The following season, of course, the gamble paid off and Miami won its first of back-to-back titles since bringing LeBron, Chris Bosh and Dwyane Wade together. I arrived in the office after the series had ended, and one of my coworkers asked me how I felt about it. The anger and betrayal had died off, and I genuinely felt something resembling happiness that my favorite player had managed to do what he’d gone south to achieve. I still wouldn’t support the Heat though.
They repeated the feat in 2012, although my personal life was such a trainwreck that I had little to no interest in even watching it, let alone covering it for work. In case you missed it, they beat San Antonio, the team that had swept LeBron’s Cavaliers in the 2007 Finals, his only pre-Miami appearance in the championship round.
Of course, a year later, the Spurs exacted revenge with some incredible team basketball and denied Miami the first threepeat since the Lakers did it in the early 2000s. But if you thought the summer would go back to baseball talk, you were WRONG, SON. LeBron, Bosh and Wade all had player options to their contracts and elected to test the free agent waters. The initial thought was that they were opting out so they could renegotiate a new deal to stay together and make the Heat put better pieces around them for more title runs. But then the whispers started that LeBron might end up coming home.

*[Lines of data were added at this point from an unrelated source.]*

/-- The words of one column of all accumulators, written for one of them. -/
def putWords (d : W32) (a : Nat) (v : List (Nat × W32)) (m : SMap W32) : SMap W32 :=
  v.foldl (fun m x => SMap.set d m (128 * a + x.1) x.2) m

theorem get_putWords {d : W32} {a : Nat} {v : List (Nat × W32)} {m : SMap W32} (hwf : SMap.wf d m = true)
    (hv : ∀ x ∈ v, x.1 < 128) (o r : Nat) (hr : r < 128) : SMap.get d (putWords d a v m) (128 * o + r) =
      if o = a then lastOr (·.1 == r) v (SMap.get d m (128 * a + r)) else SMap.get d m (128 * o + r) := by
  rw [putWords, get_foldl_set (128 * a) v hwf]
  split
  · subst o
    congr 1
    funext x
    rw [Bool.eq_iff_iff, beq_iff_eq, beq_iff_eq]
    omega
  · refine lastOr_none _ fun x hx => ?_
    have := hv x hx
    rw [beq_eq_false_iff_ne]
    omega

theorem land_accMax (t : Tile) (a : Nat) (v : List (Nat × W32)) : t.land (.accRow a false v) =
    ({ t with accM := putWords ninf32 a v t.accM } : Tile).accClear (v.map fun x => accWord (128 * a + x.1) 64) := by
  have hfold : v.foldl (fun t x => t.setAccMax a x.1 x.2) t = { t with accM := putWords ninf32 a v t.accM } := by
    induction v generalizing t with
    | nil => rfl
    | cons x v ih => rw [List.foldl_cons, ih]; rfl
  rw [← hfold]; rfl

theorem land_accDen (t : Tile) (a : Nat) (v : List (Nat × W32)) : t.land (.accRow a true v) =
    ({ t with accL := putWords 0 a v t.accL } : Tile).accClear (v.map fun x => accWord (128 * a + x.1) 65) := by
  have hfold : v.foldl (fun t x => t.setAccDen a x.1 x.2) t = { t with accL := putWords 0 a v t.accL } := by
    induction v generalizing t with
    | nil => rfl
    | cons x v ih => rw [List.foldl_cons, ih]; rfl
  rw [← hfold]; rfl

/-! ## Registers taken twice in one clk (R29) -/

theorem lostTo_iff (a b : Target) : a.lostTo b = true ↔ a.register ≠ none ∧ b.register = a.register := by
  rw [Target.lostTo, Bool.and_eq_true, Option.isSome_iff_ne_none, beq_iff_eq, eq_comm (a := b.register)]

/-! ## Control and status registers (R38 to R41, R117) -/

theorem setWidth_setWidth_self {w : Nat} (hw : w ≤ 64) (x : BitVec w) : (x.setWidth 64).setWidth w = x := by
  rw [BitVec.setWidth_setWidth_of_le _ hw, BitVec.setWidth_eq]

theorem modeWord_bit4 (t : Tile) : (BitVec.ofNat 64 t.modeWord).getLsbD 4 = t.modeSt := by
  have := t.modeRm.isLt
  rw [BitVec.getLsbD_ofNat, ← bitAt_testBit, bitAt, modeWord_eq]
  cases t.modeSt <;> cases t.modeDet <;> simp <;> omega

Over the last four years there’s been plenty of speculation about it, some that LeBron himself has fueled, but it never really seemed like a realistic conclusion. But the Cavs had other ideas, and all those aggressive moves to clear room for The King’s massive salary whipped up a lot of excitement amongst fans.
And after 11 days of free agency, the announcement came via Sports Illustrated (look, kids, print journalism is still relevant!). I was at the gym when the multiple-retweets notification came from Twitter onto my phone, and I couldn’t help but stop my workout and look. And once I read the text of the 140-character tweet, I laughed out loud, happy as Larry.
Following that, the remaining 20 minutes of my workout took me 45 minutes to complete, because I couldn’t stay off Twitter. I was one of those assholes pausing for three minutes between sets to stare at his phone. But when I was actually lifting, some weird excited adrenaline pushed me harder than the mystery mix of chemicals in my pre-workout supplement did. LeBron’s a Cavalier again. Wow.
I’m well aware that there are so many people out there who didn’t turn their backs on Cleveland once the 2010-11 season started. I applaud them for being stronger than me. I’m more than accepting of any shit you might sling my way for “getting back on the bandwagon,” but as far as I’m concerned it was LeBron who lured me back to the NBA in my early 20s after a teenage hiatus, and it’s LeBron’s return to the Cavs that has me back on the hook now.
I’m excited about next NBA season in July for the first time in five years. I’m thinking of renewing my expensive-as-shit League Pass subscription now, in anticipation, because I know I’ll be using it more next season than I did in 2013-14. It’s payday, so I’ll probably end up drunkenly buying Cavs merchandise online after last call tonight.
The King said he’d matured and learned over the last four years. I think we all have. I can’t wait to be a full-time NBA fan again.